*Task instructions*. Give back every entry, copied exactly.

───── Excerpted data

/-- The fetch starts or not: the Map Unit alone may change. -/
theorem State.startFetch_frame (s : State) :
    ∃ m, s.startFetch = s.setMaps m ∧ (s.maps.stage ≠ .waiting → m = s.maps) := by
  by_cases h : s.maps.stage = .waiting ∧ s.pass.boundary = some 0
  · exact ⟨_, by rw [State.startFetch, if_pos h], fun h' => absurd h.1 h'⟩
  · exact ⟨s.maps, by rw [State.startFetch, if_neg h]; rfl, fun _ => rfl⟩

/-! ## Stamps (R178) -/

theorem State.placeStamp_of_ready {s : State} {c : Fin 10} {w : Stamp} {code : Byte}
    (hphase : s.chans[c].phase = .stamping) (hstamp : s.chans[c].stamp = some w)
    (hcode : s.chans[c].completion = some code) (hplaced : s.chans[c].placed = false)
    (hwritten : s.chans[c].written = true) : s.placeStamp c
      = (s.setChan c { s.chans[c] with placed := true }).inject
        ⟨w.addr, wordOf w.code w.tag w.argument code, .stamp c⟩ := by
  simp only [State.placeStamp]
  rw [hstamp, hcode]
  exact if_pos ⟨hphase, hwritten, hplaced⟩

theorem State.placeStamp_of_unwritten {s : State} {c : Fin 10} (h : s.chans[c].written = false) :
    s.placeStamp c = s := by
  simp only [State.placeStamp]
  split
  · exact if_neg fun h' => by rw [h] at h'; exact absurd h'.2.1 (by decide)
  · rfl

/-- Settles O48: the placing by the channel's record, the arrival by the queue's head. -/
theorem stampsFollowTheCommand : Obligations.StampsFollowTheCommand := by
  refine ⟨fun s c w code hoffers hphase hstamp hcode hplaced => ⟨fun hwritten => ?_, fun hwritten => ?_⟩,
    fun s c e rest hfree hqueue hoffered hpurpose => ?_⟩
  · have hplace := State.placeStamp_of_ready hphase hstamp hcode hplaced hwritten
    have hexec : exec (.stampPlaced c) s = .next (s.placeStamp c) :=
      State.done_of_offers_nil (by rw [State.placeStamp_offers, hoffers])
    rw [hexec, hplace]
    rfl
  · have hexec : exec (.stampPlaced c) s = .next (s.placeStamp c) :=
      State.done_of_offers_nil (by rw [State.placeStamp_offers, hoffers])
    rw [hexec, State.placeStamp_of_unwritten hwritten]
  · obtain ⟨-, -, hoffers⟩ := s.portFree_iff.mp hfree
    have hreach := State.purposeReaches_of_head hqueue hoffered
    rw [hpurpose] at hreach
    have hwrite := State.injectedWrite_of_free hfree hqueue hoffered
    obtain ⟨m, hfetch, hmaps⟩ := State.startFetch_frame
      (((s.setMem (writeWord s.mem (wordBase e.addr) 0xF#4 e.data)).setPass
          (s.pass.pop rest)).setChan c Channel.powerOn)
    rw [State.entryTold, hpurpose, State.reachedMemory, hfetch] at hwrite
    have hdone : s.injectedWrite.done = .next s.injectedWrite :=
      State.done_of_offers_nil (by rw [hwrite]; exact hoffers)
    refine ⟨s.injectedWrite, (congrArg State.done hreach).trans hdone, hdone, ?_⟩
    rw [hwrite]
    exact ⟨rfl, rfl, rfl, fun hstage => hmaps hstage⟩

/-! ## The queue's order (R154, R156) -/

theorem Passage.fill_of_no_waiting {p : Passage} (h : p.waiting = []) : p.fill = p := by
  unfold Passage.fill
  rw [h]
  split <;> rfl

/-- R154: a free place goes to the first write of the producer that has waited longest. -/
theorem Passage.fill_of_waiting {p : Passage} {x : Producer} {e : QEntry} {es : List QEntry}
    {ws : List (Producer × List QEntry)} (hroom : p.queue.length < 64) (h : p.waiting = (x, e :: es) :: ws) :
    p.fill = { p with queue := p.queue ++ [e], waiting := if es = [] then ws else ws ++ [(x, es)] } := by
  have hcap : p.queue.length < Config.queueCap := hroom
  unfold Passage.fill
  rw [if_pos hcap, h]
  cases es <;> rfl

/-- R154: the queue after its head has left it, with no write waiting, and with one waiting. -/
theorem Passage.pop_of_no_waiting {p : Passage} (h : p.waiting = []) (rest : List QEntry) :
    (p.pop rest).queue = rest :=
  congrArg Passage.queue (Passage.fill_of_no_waiting
    (p := { p with queue := rest, boundary := p.boundary.map fun n => n - 1, port := p.port.countDown }) h)

theorem Passage.pop_of_waiting {p : Passage} {x : Producer} {e : QEntry} {es : List QEntry}
    {ws : List (Producer × List QEntry)} {rest : List QEntry} (hroom : rest.length < 64)
    (h : p.waiting = (x, e :: es) :: ws) : (p.pop rest).queue = rest ++ [e] :=
  congrArg Passage.queue (Passage.fill_of_waiting
    (p := { p with queue := rest, boundary := p.boundary.map fun n => n - 1, port := p.port.countDown }) hroom h)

──────────

*Response area*.
/-- The fetch starts or not: the Map Unit alone may change. -/
theorem State.startFetch_frame (s : State) :
    ∃ m, s.startFetch = s.setMaps m ∧ (s.maps.stage ≠ .waiting → m = s.maps) := by
  by_cases h : s.maps.stage = .waiting ∧ s.pass.boundary = some 0
  · exact ⟨_, by rw [State.startFetch, if_pos h], fun h' => absurd h.1 h'⟩
  · exact ⟨s.maps, by rw [State.startFetch, if_neg h]; rfl, fun _ => rfl⟩

/-! ## Stamps (R178) -/

theorem State.placeStamp_of_ready {s : State} {c : Fin 10} {w : Stamp} {code : Byte}
    (hphase : s.chans[c].phase = .stamping) (hstamp : s.chans[c].stamp = some w)
    (hcode : s.chans[c].completion = some code) (hplaced : s.chans[c].placed = false)
    (hwritten : s.chans[c].written = true) : s.placeStamp c
      = (s.setChan c { s.chans[c] with placed := true }).inject
        ⟨w.addr, wordOf w.code w.tag w.argument code, .stamp c⟩ := by
  simp only [State.placeStamp]
  rw [hstamp, hcode]
  exact if_pos ⟨hphase, hwritten, hplaced⟩

theorem State.placeStamp_of_unwritten {s : State} {c : Fin 10} (h : s.chans[c].written = false) :
    s.placeStamp c = s := by
  simp only [State.placeStamp]
  split
  · exact if_neg fun h' => by rw [h] at h'; exact absurd h'.2.1 (by decide)
  · rfl

/-- Settles O48: the placing by the channel's record, the arrival by the queue's head. -/
theorem stampsFollowTheCommand : Obligations.StampsFollowTheCommand := by
  refine ⟨fun s c w code hoffers hphase hstamp hcode hplaced => ⟨fun hwritten => ?_, fun hwritten => ?_⟩,
    fun s c e rest hfree hqueue hoffered hpurpose => ?_⟩
  · have hplace := State.placeStamp_of_ready hphase hstamp hcode hplaced hwritten
    have hexec : exec (.stampPlaced c) s = .next (s.placeStamp c) :=
      State.done_of_offers_nil (by rw [State.placeStamp_offers, hoffers])
    rw [hexec, hplace]
    rfl
  · have hexec : exec (.stampPlaced c) s = .next (s.placeStamp c) :=
      State.done_of_offers_nil (by rw [State.placeStamp_offers, hoffers])
    rw [hexec, State.placeStamp_of_unwritten hwritten]
  · obtain ⟨-, -, hoffers⟩ := s.portFree_iff.mp hfree
    have hreach := State.purposeReaches_of_head hqueue hoffered
    rw [hpurpose] at hreach
    have hwrite := State.injectedWrite_of_free hfree hqueue hoffered
    obtain ⟨m, hfetch, hmaps⟩ := State.startFetch_frame
      (((s.setMem (writeWord s.mem (wordBase e.addr) 0xF#4 e.data)).setPass
          (s.pass.pop rest)).setChan c Channel.powerOn)
    rw [State.entryTold, hpurpose, State.reachedMemory, hfetch] at hwrite
    have hdone : s.injectedWrite.done = .next s.injectedWrite :=
      State.done_of_offers_nil (by rw [hwrite]; exact hoffers)
    refine ⟨s.injectedWrite, (congrArg State.done hreach).trans hdone, hdone, ?_⟩
    rw [hwrite]
    exact ⟨rfl, rfl, rfl, fun hstage => hmaps hstage⟩

/-! ## The queue's order (R154, R156) -/

theorem Passage.fill_of_no_waiting {p : Passage} (h : p.waiting = []) : p.fill = p := by
  unfold Passage.fill
  rw [h]
  split <;> rfl

/-- R154: a free place goes to the first write of the producer that has waited longest. -/
theorem Passage.fill_of_waiting {p : Passage} {x : Producer} {e : QEntry} {es : List QEntry}
    {ws : List (Producer × List QEntry)} (hroom : p.queue.length < 64) (h : p.waiting = (x, e :: es) :: ws) :
    p.fill = { p with queue := p.queue ++ [e], waiting := if es = [] then ws else ws ++ [(x, es)] } := by
  have hcap : p.queue.length < Config.queueCap := hroom
  unfold Passage.fill
  rw [if_pos hcap, h]
  cases es <;> rfl

/-- R154: the queue after its head has left it, with no write waiting, and with one waiting. -/
theorem Passage.pop_of_no_waiting {p : Passage} (h : p.waiting = []) (rest : List QEntry) :
    (p.pop rest).queue = rest :=
  congrArg Passage.queue (Passage.fill_of_no_waiting
    (p := { p with queue := rest, boundary := p.boundary.map fun n => n - 1, port := p.port.countDown }) h)

theorem Passage.pop_of_waiting {p : Passage} {x : Producer} {e : QEntry} {es : List QEntry}
    {ws : List (Producer × List QEntry)} {rest : List QEntry} (hroom : rest.length < 64)
    (h : p.waiting = (x, e :: es) :: ws) : (p.pop rest).queue = rest ++ [e] :=
  congrArg Passage.queue (Passage.fill_of_waiting
    (p := { p with queue := rest, boundary := p.boundary.map fun n => n - 1, port := p.port.countDown }) hroom h)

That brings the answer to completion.